Jazz-school drums, Brian Wilson melodies, Jellyfish prog, Minus the Bear math—inside the ambitious early‑2000s album that never found a home but found diehards.

Jeremy Amend has the kind of origin story every record-store kid secretly wants: he walks into a now-vanished Oxford, Ohio shop, grabs a five-dollar self-released EP from a local band he’s only heard whispered about on 97X, takes it home, hits play—and his brain basically gets rewired. That band was 12 Rods, and his long-game obsession with them is how we landed on their 2002 album Lost Time for this episode’s deep dive. Want to put your own long-time favorite (or private obsession) on the table next? You can suggest an album or join our Board of Directors and step up to the mic with your own pick.

The band that didn’t fit anywhere

If you were a Midwest alt-rock kid in the late 90s, 12 Rods were the band that always seemed to be happening just offstage. They started in Oxford, Ohio, with brothers Ryan and Ev Olcott, then bailed for Minnesota—partly, as Jeremy jokes, because Cincinnati already had one “broken out” band in The Afghan Whigs and maybe they needed a different lane. The name came from a children’s Bible storybook, which led some people to assume a Christian band… only to be “sorely upset” when they actually heard the music.

By the time Lost Time arrived, 12 Rods had already ridden a weird little rollercoaster: self-released EP, a debut that earned a 10.0 from Pitchfork, a follow-up album Split Personalities, then the Todd Rundgren–produced Separation Anxieties on V2 Records that tried to nudge them into something poppier and more marketable. The label push didn’t really land, fans were divided, and you can feel Lost Time as both a reaction to that and a reclamation—Ryan taking the wheel back, producing it himself, and leaning into the version of the band that never slotted neatly into emo, pop-punk, or nu-metal, no matter what the poor A&R guy needed to write on the one-sheet.

Smart pop songs, wired for chaos

Spin Lost Time from the top and it’s obvious somebody in this band knows their way around theory and arrangement. Jay hears a little Brian Wilson in the melodic choices—a sense that the vocal lines are hitting less obvious, more sophisticated notes—plus that Ben Folds-ish space where piano pop and clever harmony rub up against each other. But just when you think you’re getting a “smart pop” record, track three blows the doors open and reveals the real game: hooky, carefully constructed songs colliding with aggressive guitars, synths, and rhythm-section choices that feel closer to Shiner, Failure, or Minus the Bear than anything in modern rock radio rotation circa 2002.

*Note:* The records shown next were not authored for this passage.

/-! ## How an event lands -/

/-- The event e of the total order, landing in s, leaves u, from which the engine goes on (20_memory.md R72). -/
inductive Lands (s : State) : Event → State → Prop
  /-- One engine step. -/
  | engine : Lands s .engine (engineStep s)
  /-- A read, a bus error, a register write or a refused CMD write: the host's fields only (R64, 60_exceptions.md R240). -/
  | host {e : Event} {u : State} (hv : commandView u = commandView s) : Lands s e u
  /-- The host's `wait` (30_encoding.md R96). -/
  | wait (b : BusResp) : Lands s .wait (respond b (runToEnd s))
  /-- A command accepted (R90). -/
  | accepted {off n : Nat} {v : Word} (i : Instr) (hi : s.engine = .idle) (hw : i.wellFormed = true) :
      Lands s (.write off n v) (accepted i (enterOf i) (progOf i) (respond .written s))
  /-- A command accepted that completes inside the write (10_state.md R29). -/
  | completed {off n : Nat} {v : Word} (i : Instr) (hi : s.engine = .idle) (hw : i.wellFormed = true) :
      Lands s (.write off n v) (runToEnd (accepted i (enterOf i) (progOf i) (respond .written s)))
  /-- The reset input asserted (70_reset_and_hazards.md R270). -/
  | resetAssert : Lands s .resetAssert (assertReset s)
  /-- The reset input released. -/
  | resetRelease : Lands s .resetRelease (releaseReset s)

theorem exists_lands {s t u : State} {e : Event}
    (h : (Host.Outcome.next (advance u) : Host.Outcome State Fault Refusal) = .next t) (hu : Lands s e u) :
    ∃ u, Lands s e u ∧ t = advance u := ⟨u, hu, (Host.Outcome.next.inj h).symm⟩

/-- The cases of a CMD write (30_encoding.md R90). -/
theorem exec_lands {s t : State} {i : Instr} {off n : Nat} {v : Word} (h : exec i (respond .written s) = .next t) :
    ∃ u, Lands s (.write off n v) u ∧ t = advance u := by
  cases hb : (respond .written s).busy with
  | true =>
    rw [exec_busy i hb] at h
    exact exists_lands h (.host rfl)
  | false =>
    have hi := (busy_eq_false_iff _).1 hb
    cases hw : i.wellFormed with
    | false =>
      rw [exec_illFormed hi hw] at h
      exact exists_lands h (.host rfl)
    | true =>
      rw [exec_accepted hi hw] at h
      split at h
      · exact exists_lands h (.completed i hi hw)
      · exact exists_lands h (.accepted i hi hw)

/-- The cases of an event. -/
theorem stepEvent_lands {s t : State} {e : Event} (h : stepEvent e s = .next t) :
    ∃ u, Lands s e u ∧ t = advance u := by
  have access : ∀ {o : Host.Outcome State Fault Refusal},
      (if s.inReset then .refused .accessDuringReset else o) = .next t → o = .next t := by
    intro o ho
    split at ho
    · nomatch ho
    · exact ho
  cases e with
  | engine => exact exists_lands h .engine
  | read off n => exact exists_lands (access h) (.host rfl)
  | write off n v =>
    replace h := access h
    obtain hw | hw | ⟨-, -, hw⟩ := hostWrite_cases s off n v
    · rw [hw] at h
      exact exists_lands h (.host rfl)
    · rw [hw] at h
      exact exists_lands h (.host (commandView_regWrite off v s))
    · rw [hw] at h
      dsimp only [commandWrite] at h
      split at h
      · exact exec_lands h
      · exact exists_lands h (.host (commandView_refuseWord _))
  | wait => exact exists_lands (access h) (.wait _)
  | resetAssert => exact exists_lands h .resetAssert
  | resetRelease => exact exists_lands h .resetRelease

Across the album, those two impulses—sugary, almost 60s-pop vocal instincts and jagged, ambitious art-rock—keep pushing against each other in a way that actually works more often than it should. Summertime Vertigo becomes a calling card for how the band uses tension and release, not just in the standard “build to chorus” way but as a constant elastic cycle, with time shifts, pauses, and sudden guitar and cymbal explosions that never quite settle into predictable patterns. Tim hears flashes of Dismemberment Plan’s weirder side, Minus the Bear’s tight, chiming guitar math, and even the technicolor power-pop prog of Jellyfish; when the hooks hit—24 Hours Ago, Accidents Waiting to Happen—they’re “hook city,” big enough to stand beside early-2000s indie and emo but too odd to be filed next to Jimmy Eat World without raising an eyebrow.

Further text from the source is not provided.